The Features and Functions of Neuronal Assemblies: Possible Dependency on Mechanisms beyond Synaptic Transmission.

"Neuronal assemblies" are defined here as coalitions within the brain of millions of neurons extending in space up to 1-2 mm, and lasting for hundreds of milliseconds: as such they could potentially link bottom-up, micro-scale with top-down, macro-scale events. The perspective first compares the features in vitro versus in vivo of this underappreciated "meso-scale" level of brain processing, secondly considers the various diverse functions in which assemblies may play a pivotal part, and thirdly analyses whether the surprisingly spatially extensive and prolonged temporal properties of assemblies can be described exclusively in terms of classic synaptic transmission or whether additional, different types of signaling systems are likely to operate. Based on our own voltage-sensitive dye imaging (VSDI) data acquired in vitro we show how restriction to only one signaling process, i.e., synaptic transmission, is unlikely to be adequate for modeling the full profile of assemblies. Based on observations from VSDI with its protracted spatio-temporal scales, we suggest that two other, distinct processes are likely to play a significant role in assembly dynamics: "volume" transmission (the passive diffusion of diverse bioactive transmitters, hormones, and modulators), as well as electrotonic spread via gap junctions. We hypothesize that a combination of all three processes has the greatest potential for deriving a realistic model of assemblies and hence elucidating the various complex brain functions that they may mediate.

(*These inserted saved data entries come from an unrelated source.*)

/-- The body of an entry that has passed check 7, its entry taken from stage 2; put back at the head when it holds. It waits at
stage 3 for space in the piton store, each try a counted cycle (R409). -/
def State.runBody (s : State) (e : Entry) (body : Body) : State :=
  if 4096 ≤ s.pitonHeld then
    { s.bump RAS_PITON_WAIT 1 with fetched := { e with passed := true } :: (s.popHead e.src).fetched }
  else
  match body e (s.popHead e.src) with
  | .done t => (State.settleHead e.src t.fetched.length t).settleDev
  | .hold t => { t with fetched := { e with passed := true } :: t.fetched }

/-- What a failed check 6 counts: METADATA_INVALID its class, NOT_SECURE and AUTH_FAILED theirs (R419). -/
def State.fieldFault (s : State) (e : Entry) (st d : Nat) : State :=
  let s := s.complete e st d 0
  if st = stMetadataInvalid then s.violation 13 (srcSource e.src)
  else if st = stNotSecure ∨ st = stAuthFailed then s.violation 8 (srcSource e.src)
  else s

/-- Check 7 and the body. -/
def State.check7 (s : State) (e : Entry) (body : Body) : State :=
  if e.passed then s.runBody e body
  else
    match s.gate e with
    | .refuse => (s.popHead e.src).stateRefuse e |> fun t => State.settleHead e.src t.fetched.length t
    | .accept => s.runBody e body
    | _ =>
      let e' := { e with deferred := some s.deferNo, checked := true }
      ({ s.popHead e.src with fetched := e' :: (s.popHead e.src).fetched, deferNo := s.deferNo + 1 } : State).settleDev

/-- A command of an opcode at the head of a source's stage 2, when its command processor's turn comes to the source (R268): the
checks 6 and 7 in order, then its body. A command that waits (for FENCE, deferred, or for what it reads) stays. -/
def State.stage2 (s : State) (op : Nat) (src : Src) (checks : Checks) (body : Body) : State :=
  if !s.served src || !s.inTurn src then s
  else
    match s.head src with
    | none => s
    | some e =>
      if e.op ≠ op ∨ !s.ready src then s
      else
      let s := s.tookTurn src
      if e.checked || e.passed then s.check7 e body
      else
        match checks e s with
        | .wait t => t
        | .done cs copy t =>
          match firstBad (e.rsvChecks ++ cs) with
          | some (st, d) =>
            let t := (t.popHead src).fieldFault e st d
            State.settleHead src t.fetched.length t
          | none =>
            let e' := { e with checked := true, copy := copy }
            ({ t.popHead src with fetched := e' :: (t.popHead src).fetched } : State).check7 e' body

/-! ## Commands past stage 3 -/

/-- A command made, with nothing done. -/
def Entry.cmd (e : Entry) (id now : Nat) (quiet : Bool) (unit total : Nat) : Cmd where
  id := id
  src := e.src
  op := e.op
  flags := e.flags
  tag := e.tag
  sqhead := e.sqhead
  words := (List.range 7).map e.word
  layer := none
  chain := []
  past := []
  kept := []
  srcs := []
  stale := false
  raised := 0
  status := stOk
  failed := none
  detail := 0
  result := 0
  ended := false
  closing := false
  quiet := quiet
  acks := 0
  members := []
  lists := []
  uses := []
  useLists := []
  unit := unit
  total := total
  done := 0
  shown := 0
  layers := 0
  badLayer := 0xFFFF
  sum := 0
  shortest := 0
  longest := 0
  clips := 0
  amisses := 0
  stopped := false
  wrote := false
  nonreplay := false
  rounds := 0
  since := now
  nextProg := now
  born := e.born

/-- Progress units (R273). -/
abbrev unitPercent : Nat := 0
abbrev unitBytes : Nat := 1
abbrev unitDevices : Nat := 2
abbrev unitPages : Nat := 3
abbrev unitNone : Nat := 4

/-- The RESULT of an interim completion (R273). -/
def progressWord (unit v : Nat) : Nat := unit * 2 ^ 62 + v % 2 ^ 62

/-- An interim completion. -/
def State.interim (s : State) (x : Cmd) (status result : Nat) : State :=
  s.post ⟨x.src, some x.id, status, 0, x.tag, x.raised, x.sqhead, result, true, false, x.born, s.nextCmd⟩

/-- The numbers of commands that the state names. -/
def State.namedCmds (s : State) : List Nat :=
  s.cmds.map (·.id) ++ s.disp.map (·.cmd) ++ s.rings.flatMap (fun r => r.2.map (·.cmd)) ++ s.backlog.map (·.cmd) ++ s.driveCmds.map (·.cmd)
    ++ s.staging.map (·.cmd)

/-- The number of the next command: past every number in use. -/
def State.freshCmd (s : State) : Nat := s.namedCmds.foldl (fun n i => max n (i + 1)) s.nextCmd

/-- A command passes stage 3: a short one with no interim completion, a long one with ACCEPTED and its total (R312). A
deferred command keeps its quiescence request until its final completion is posted, but for MAINT_ENTER (R295). -/
def State.start (s : State) (e : Entry) (unit total : Nat) : Nat × State :=
  let id := s.freshCmd
  let deferred := e.deferred.isSome && !execClass e.op && !([0x11, 0x12, 0x21, 0x34, 0x06].contains e.op)
  let x := { e.cmd id s.now deferred unit total with raised := if s.capUnmet then 16 else 0 }
  let s : State := { s with nextCmd := id + 1, cmds := s.cmds ++ [x] }
  let s := if unit < unitNone then s.interim x stAccepted (progressWord unit total) else s
  (id, if execClass e.op then s.settleDev else s)

/-- Two ranges meet. -/
def meet (a b : Nat × Nat) : Bool := decide (a.1 < b.1 + b.2) && decide (b.1 < a.1 + a.2)

/-- A command is about to write device ranges: the sources of other commands that they meet are no longer intact (R413). -/
def State.noteWrites (s : State) (id : Nat) (rs : List (Nat × Nat)) : State :=
  { s with cmds := s.cmds.map (fun x =>
      if x.id != id && x.srcs.any (fun a => rs.any (meet a)) then { x with stale := true } else x) }

/-- A command reads device ranges (R409). -/
def State.noteSources (s : State) (id : Nat) (rs : List (Nat × Nat)) : State :=
  s.modCmd id (fun x => { x with srcs := x.srcs ++ rs })

/-- RESULT of an execution-class command (R297, R307). -/
def Cmd.execResult (x : Cmd) : Nat :=
  if x.op = 0x30 then
    x.shortest % 2 ^ 11 + x.longest % 2 ^ 11 * 2 ^ 11 + min x.clips (2 ^ 24 - 1) * 2 ^ 24 + min x.amisses (2 ^ 16 - 1) * 2 ^ 48
  else if x.op = 0x31 then x.layers % 2 ^ 16 + x.badLayer % 2 ^ 16 * 2 ^ 16
  else x.sum % 2 ^ 32

/-- A command by its id. -/
def State.cmd (s : State) (id : Nat) : Option Cmd := s.cmds.find? (fun x => x.id == id)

(II) Physiological profiling of an endogenous peptide in the basal forebrain: Age-related bioactivity and blockade with a novel modulator.

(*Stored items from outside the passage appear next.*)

/-- The MP answers a secure request: a reply of 64 bytes, or none; a refusal for security counts (R419). -/
def State.mpAnswer (s : State) (ch rcode : Nat) (reply : List Byte) : State :=
  let s := if reply.isEmpty then s else (List.range 16).foldl (fun s i =>
    s.setReg (MBX_DATA ch i) (BitVec.ofNat 32 (leNat ((reply.drop (4 * i)).take 4)))) s
  let s := s.mbxAcks ch rcode reply.length
  if rcode = stNotSecure ∨ rcode = stAuthFailed then s.violation 8 (mbxSource ch) else s

/-- The secure operations. -/
def secureOps : List Nat := [0x01, 0x02, 0x03, 0x04, 0x10, 0x11, 0x12]

/-- The channel becomes TIMEOUT, and its owner is told. -/
def State.mbxExpires (s : State) (ch : Nat) : State :=
  ((s.setFld (MBX_STAT ch) 31 28 mbxTimedOut).setFld (MBX_STAT ch) 15 8 stTimeout).mbxTell (s.mbxOwner ch) evtMbxTmo

/-- The answer to a secure request whose OP is not one of the secure operations: NOT_SECURE where it names an operation of the
command set (R286), BAD_FIELD where it names none (R436; log 31). -/
def otherOp (op : Nat) : Nat := if opcodes.contains op then stNotSecure else stBadField

/-- A write of MBX_SEND: on a secure channel a receiver other than the MP is answered at once, whatever its number (R286); a
secure request that names no secure operation too (log 31). -/
def State.mbxSend (s : State) (a : Agent) (ch : Nat) (v : W32) : State :=
  s.regWrite a (MBX_SEND ch) v (fun v s =>
    let dest := regField v 19 16
    let len := regField v 6 0
    if s.mbxSt ch ≠ mbxLocked ∨ s.mbxOwner ch ≠ agentNo a then s.mbxIgnore a ch
    else if 8 ≤ ch ∧ dest ≠ 7 then
      ((s.setFld (MBX_STAT ch) 19 16 dest).mbxAcks ch stBadField 0).violation 8 (mbxSource ch)
    else if dest = 0 ∨ 9 < dest ∨ len = 0 ∨ 64 < len then s.mbxIgnore a ch
    else
      let s := (s.setFld (MBX_STAT ch) 19 16 dest).setReply ch 0 len
      if s.mbxDead dest then s.mbxExpires ch
      else
        let s := s.setFld (MBX_STAT ch) 31 28 mbxSent
        let s : State := { s with mbxSince := Tab.set (fun _ => 0) s.mbxSince ch s.now }
        let s := s.mbxTell dest evtMbxMsg
        let op := entryNat (s.mbxBytes ch) 0 1
        if 8 ≤ ch ∧ ¬ secureOps.contains op then s.mpAnswer ch (otherOp op) []
        else s)

/-- MBX_SEND. -/
def execMbxSend (a : Agent) (ch : Nat) (v : W32) (s : State) : Out :=
  s.inRegs <|
  if ch < 10 then .next (s.mbxSend a ch v) else .next s

/-- A write of MBX_ACK. -/
def State.mbxAck (s : State) (a : Agent) (ch : Nat) (v : W32) : State :=
  s.regWrite a (MBX_ACK ch) v (fun v s =>
    let len := regField v 6 0
    if s.mbxSt ch = mbxSent ∧ s.mbxDest ch = agentNo a ∧ len ≤ 64 then s.mbxAcks ch (regField v 15 8) len
    else if s.mbxSt ch = mbxTimedOut ∧ s.mbxDest ch = agentNo a then s.mbxLate ch true
    else s.mbxIgnore a ch)

/-- MBX_ACK. -/
def execMbxAck (a : Agent) (ch : Nat) (v : W32) (s : State) : Out :=
  s.inRegs <|
  if ch < 10 then .next (s.mbxAck a ch v) else .next s

/-- 100 µs in NCLK cycles. -/
def mbxUnit : Nat := 120000

/-- MBX_TIMEOUT: the channel has been SENT for MBX_TMO; a limit of 0 never ends it (log 1). -/
def execMbxTimeout (ch : Nat) (s : State) : Out :=
  s.inRegs <|
  let lim := s.fld (MBX_TMO ch) 15 0
  if ch < 10 ∧ s.mbxSt ch = mbxSent ∧ lim ≠ 0 then
    .next ((s.reach (Tab.get (fun _ => 0) s.mbxSince ch + lim * mbxUnit)).mbxExpires ch)
  else .next s

/-- The channels of owners that enter reset return to FREE, each with a record (R285). -/
def State.mbxReset (s : State) (gone : Nat → Bool) : State :=
  (List.range 10).foldl (fun s ch =>
    if s.mbxSt ch ≠ mbxFree ∧ gone (s.mbxOwner ch) then (s.mbxLog ch (s.mbxOwner ch)).setMbx ch mbxFree 0 else s) s

/-- The MP enters reset: messages that wait for it end with TIMEOUT and a record each, and its channels are freed (R18,
R285). -/
def State.mpMail (s : State) : State :=
  let s := (List.range 10).foldl (fun s ch =>
    if s.mbxSt ch = mbxSent ∧ s.mbxDest ch = 7 then (s.mbxLog ch 7).mbxExpires ch else s) s
  s.mbxReset (· == 7)

/-! ## Images (R433 to R435) -/

/-- A field of an image. -/
def img (b : List Byte) (off n : Nat) : Nat := entryNat b off n

/-- Lowest bit of a stage's SVN floor in SEC_SVN. -/
def svnLo (stage : Nat) : Nat := 8 * (stage - 1)

/-- An image verifies for a stage (R434). -/
def State.imageOk (s : State) (stage : Nat) (b : List Byte) : Bool :=
  let len := img b 0x008 4
  let slot := img b 0x003 1
  let modulus := (b.drop 0x030).take 384
  let exp := (b.drop 0x00C).take 4
  b.length == 0x200 + len + 384 && len % 64 == 0 && decide (len ≤ 4 * 2 ^ 20 - 1024)
    && img b 0x000 2 == 1 && img b 0x005 1 == 0 && ((b.drop 0x1B0).take 80).all (· == 0)
    && img b 0x002 1 == stage && img b 0x006 2 == s.fld GLB_ID 31 16
    && decide (slot < 4) && (s.reg SEC_KEYSLOT).getLsbD (4 + slot) && !(s.reg SEC_KEYSLOT).getLsbD slot
    && Config.sha256 (modulus ++ exp) == Config.keyHash slot
    && Config.sha256 ((b.drop 0x200).take len) == (b.drop 0x010).take 32
    && Config.rsaVerify modulus (leNat exp) (b.take (0x200 + len)) (b.drop (0x200 + len))
    && decide (s.fld SEC_SVN (svnLo stage + 7) (svnLo stage) ≤ img b 0x004 1 ∧ img b 0x004 1 < 64)

/-- A slot of a stage in flash: 0 A, 1 B. -/
def State.image (s : State) (stage slot : Nat) : List Byte := Tab.get Config.flashImage s.flash (2 * stage + slot)

/-- The certificate area of the flash. -/
def State.certArea (s : State) : List Byte := Tab.get Config.flashImage s.flash 8

/-- The slot that a stage's selector names. -/
def State.activeSlot (s : State) (stage : Nat) : Nat := Tab.get (fun _ => 0) s.selector stage

/-- The active image of a stage; of stage 3 the recovery image that runs. -/
def State.activeImage (s : State) (stage : Nat) : List Byte :=
  if stage = 3 then s.recovery else s.image stage (s.activeSlot stage)

/-! ## Secure operations (R436, R437) -/

/-- The reply about an image: its SVN and its measurement. -/
def imageReply (b : List Byte) : List Byte := leBytes 1 (img b 0x004 1) ++ List.replicate 31 0 ++ (Config.sha256 b).take 32

/-- The fields of a secure request: ARG, LEN, ADDR. -/
def State.secArg (s : State) (ch : Nat) : Nat := entryNat (s.mbxBytes ch) 1 1
def State.secLen (s : State) (ch : Nat) : Nat := entryNat (s.mbxBytes ch) 4 4
def State.secAddr (s : State) (ch : Nat) : Nat := entryNat (s.mbxBytes ch) 8 8

/-- RSV bytes are zero. -/
def State.secRsv (s : State) (ch : Nat) : Bool :=
  entryNat (s.mbxBytes ch) 2 2 == 0 && entryNat (s.mbxBytes ch) 16 16 == 0

/-- LEN bytes at ADDR: in tier 1 or tier 2 of this device. None where they do not lie there. -/
def State.secData (s : State) (ch : Nat) : Option (Nat × List Byte × State) :=
  let w := s.secAddr ch
  let n := s.secLen ch
  if w / 2 ^ 48 ≠ 0 ∨ n = 0 then none
  else match s.addrKind w with
    | .tier1 | .tier2 => if s.inRegion w n then some (s.memRead w n) else none
    | _ => none

/-- The frame of a secure operation: the channel is SENT to the MP with this OP; RSV and ARG are checked. -/
def State.secureOp (s : State) (ch op : Nat) (argOk : Nat → Bool) (f : Nat → State → State) : State :=
  if (ch = 8 ∨ ch = 9) ∧ s.mbxSt ch = mbxSent ∧ entryNat (s.mbxBytes ch) 0 1 = op ∧ ¬ s.mbxDead 7 then
    if s.secRsv ch && argOk (s.secArg ch) then f (s.secArg ch) s else s.mpAnswer ch stBadField []
  else s

/-- An operation on the bytes at ADDR. -/
def State.withSecData (s : State) (ch : Nat) (f : List Byte → State → State) : State :=
  match s.secData ch with
  | none => s.mpAnswer ch stBadField []
  | some (st, b, t) => if st = stOk then f b t else t.mpAnswer ch st []

/-- FW_VERIFY. -/
def execFwVerify (ch : Nat) (s : State) : Out :=
  s.inRegs <|
  .next (s.secureOp ch 0x01 (fun a => decide (1 ≤ a ∧ a ≤ 3)) (fun a s => s.withSecData ch (fun b s =>
    if s.imageOk a b then s.mpAnswer ch stOk (imageReply b) else s.mpAnswer ch stAuthFailed [])))

/-- FW_WRITE: the inactive slot takes the image. -/
def execFwWrite (ch : Nat) (s : State) : Out :=
  s.keepRings <| s.keepPins <| s.inEdge <|
  .next (s.secureOp ch 0x02 (fun a => a == 1 || a == 2) (fun a s => s.withSecData ch (fun b s =>
    if s.imageOk a b then
      ({ s with flash := Tab.set Config.flashImage s.flash (2 * a + (1 - s.activeSlot a)) b } : State).mpAnswer ch stOk (imageReply b)
    else s.mpAnswer ch stAuthFailed [])))

/-- FW_ACTIVATE: the selector names the other slot, whose image verifies. -/
def execFwActivate (ch : Nat) (s : State) : Out :=
  s.keepRings <| s.keepPins <| s.inEdge <|
  .next (s.secureOp ch 0x03 (fun a => a == 1 || a == 2) (fun a s =>
    let other := 1 - s.activeSlot a
    let b := s.image a other
    if s.imageOk a b then
      ({ s with selector := Tab.set (fun _ => 0) s.selector a other } : State).mpAnswer ch stOk (imageReply b)
    else s.mpAnswer ch stAuthFailed []))

/-- FW_COMMIT: the stage's floor rises to its active image's SVN. -/
def execFwCommit (ch : Nat) (s : State) : Out :=
  s.inRegs <|
  .next (s.secureOp ch 0x04 (fun a => a == 1 || a == 2 || (a == 3 && (s.reg SEC_STAT).getLsbD 4)) (fun a s =>
    let b := s.activeImage a
    let lo := svnLo a
    (s.setFld SEC_SVN (lo + 7) lo (max (s.fld SEC_SVN (lo + 7) lo) (img b 0x004 1))).mpAnswer ch stOk (imageReply b)))

/-- An attestation key pair with its certificate generated (R431, R436). -/
def State.newAttestKey (s : State) : State := ({ s with akGen := s.akGen + 1 } : State).setFld SEC_STAT 5 5 1

/-- KEY_ATTEST_ROTATE. -/
def execKeyAttestRotate (ch : Nat) (s : State) : Out :=
  s.keepRings <| s.keepPins <| s.inEdge <|
  .next (s.secureOp ch 0x10 (fun a => a == 0) (fun _ s => s.newAttestKey.mpAnswer ch stOk (List.replicate 64 0)))

/-- Slots in use and not revoked. -/
def State.liveSlots (s : State) : List Nat :=
  (List.range 4).filter (fun k => (s.reg SEC_KEYSLOT).getLsbD (4 + k) && !(s.reg SEC_KEYSLOT).getLsbD k)

/-- KEY_REVOKE: not the last slot, nor one whose key signed an active image. -/
def execKeyRevoke (ch : Nat) (s : State) : Out :=
  s.inRegs <|
  .next (s.secureOp ch 0x11 (fun a => decide (a < 4)) (fun a s => s.withSecData ch (fun b s =>
    let others := s.liveSlots.filter (· != a)
    let signs := [1, 2, 3].any (fun st => !(s.activeImage st).isEmpty && img (s.activeImage st) 0x003 1 == a)
    if others.isEmpty || signs then s.mpAnswer ch stBadField []
    else if Config.revocationOk b a others then (s.setFld SEC_KEYSLOT a a 1).mpAnswer ch stOk (List.replicate 64 0)
    else s.mpAnswer ch stAuthFailed [])))

/-- The hash of the identity certificate in OTP. -/
def State.idHash (s : State) : List Byte := (List.range 8).flatMap (fun i => leBytes 4 (s.reg (SEC_IDHASH i)).toNat)

/-- CERT_WRITE: the certificate area takes bytes whose hash is the one in OTP. -/
def execCertWrite (ch : Nat) (s : State) : Out :=
  s.keepRings <| s.keepPins <| s.inEdge <|
  .next (s.secureOp ch 0x12 (fun a => a == 0) (fun _ s => s.withSecData ch (fun b s =>
    if Config.sha256 b = s.idHash then ({ s with flash := Tab.set Config.flashImage s.flash 8 b } : State).mpAnswer ch stOk (List.replicate 64 0)
    else s.mpAnswer ch stAuthFailed [])))

end Sys2Proof.Machine
end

Previous studies have suggested that neurodegeneration is an aberrant form of development, mediated by a novel peptide from the C-terminus of acetylcholinesterase (AChE). Using voltage-sensitive dye imaging we have investigated the effects of a synthetic version of this peptide in the in vitro rat basal forebrain, a key site of degeneration in Alzheimer's disease. The brain slice preparation enables direct visualisation in real-time of sub-second meso-scale neuronal coalitions ('Neuronal Assemblies') that serve as a powerful index of brain functional activity. Here we show that (1) assemblies are site-specific in their activity profile with the cortex displaying a significantly more extensive network activity than the sub-cortical basal forebrain; (2) there is an age-dependency, in both cortical and sub-cortical sites, with the younger brain (p14 rats) exhibiting more conspicuous assemblies over space and time compared to their older counterparts (p35-40 rats). (3) AChE-derived peptide significantly modulates the dynamics of neuronal assemblies in the basal forebrain of the p14 rat with the degree of modulation negatively correlated with age, (4) the differential in assembly size with age parallels the level of endogenous peptide in the brain, which also declines with maturity, and (5) this effect is completely reversed by a cyclised variant of AChE-peptide, 'NBP14'. These observations are attributed to an enhanced calcium entry that, according to developmental stage, could be either trophic or toxic, and as such may provide insight into the basic neurodegenerative process as well as an eventual therapeutic intervention.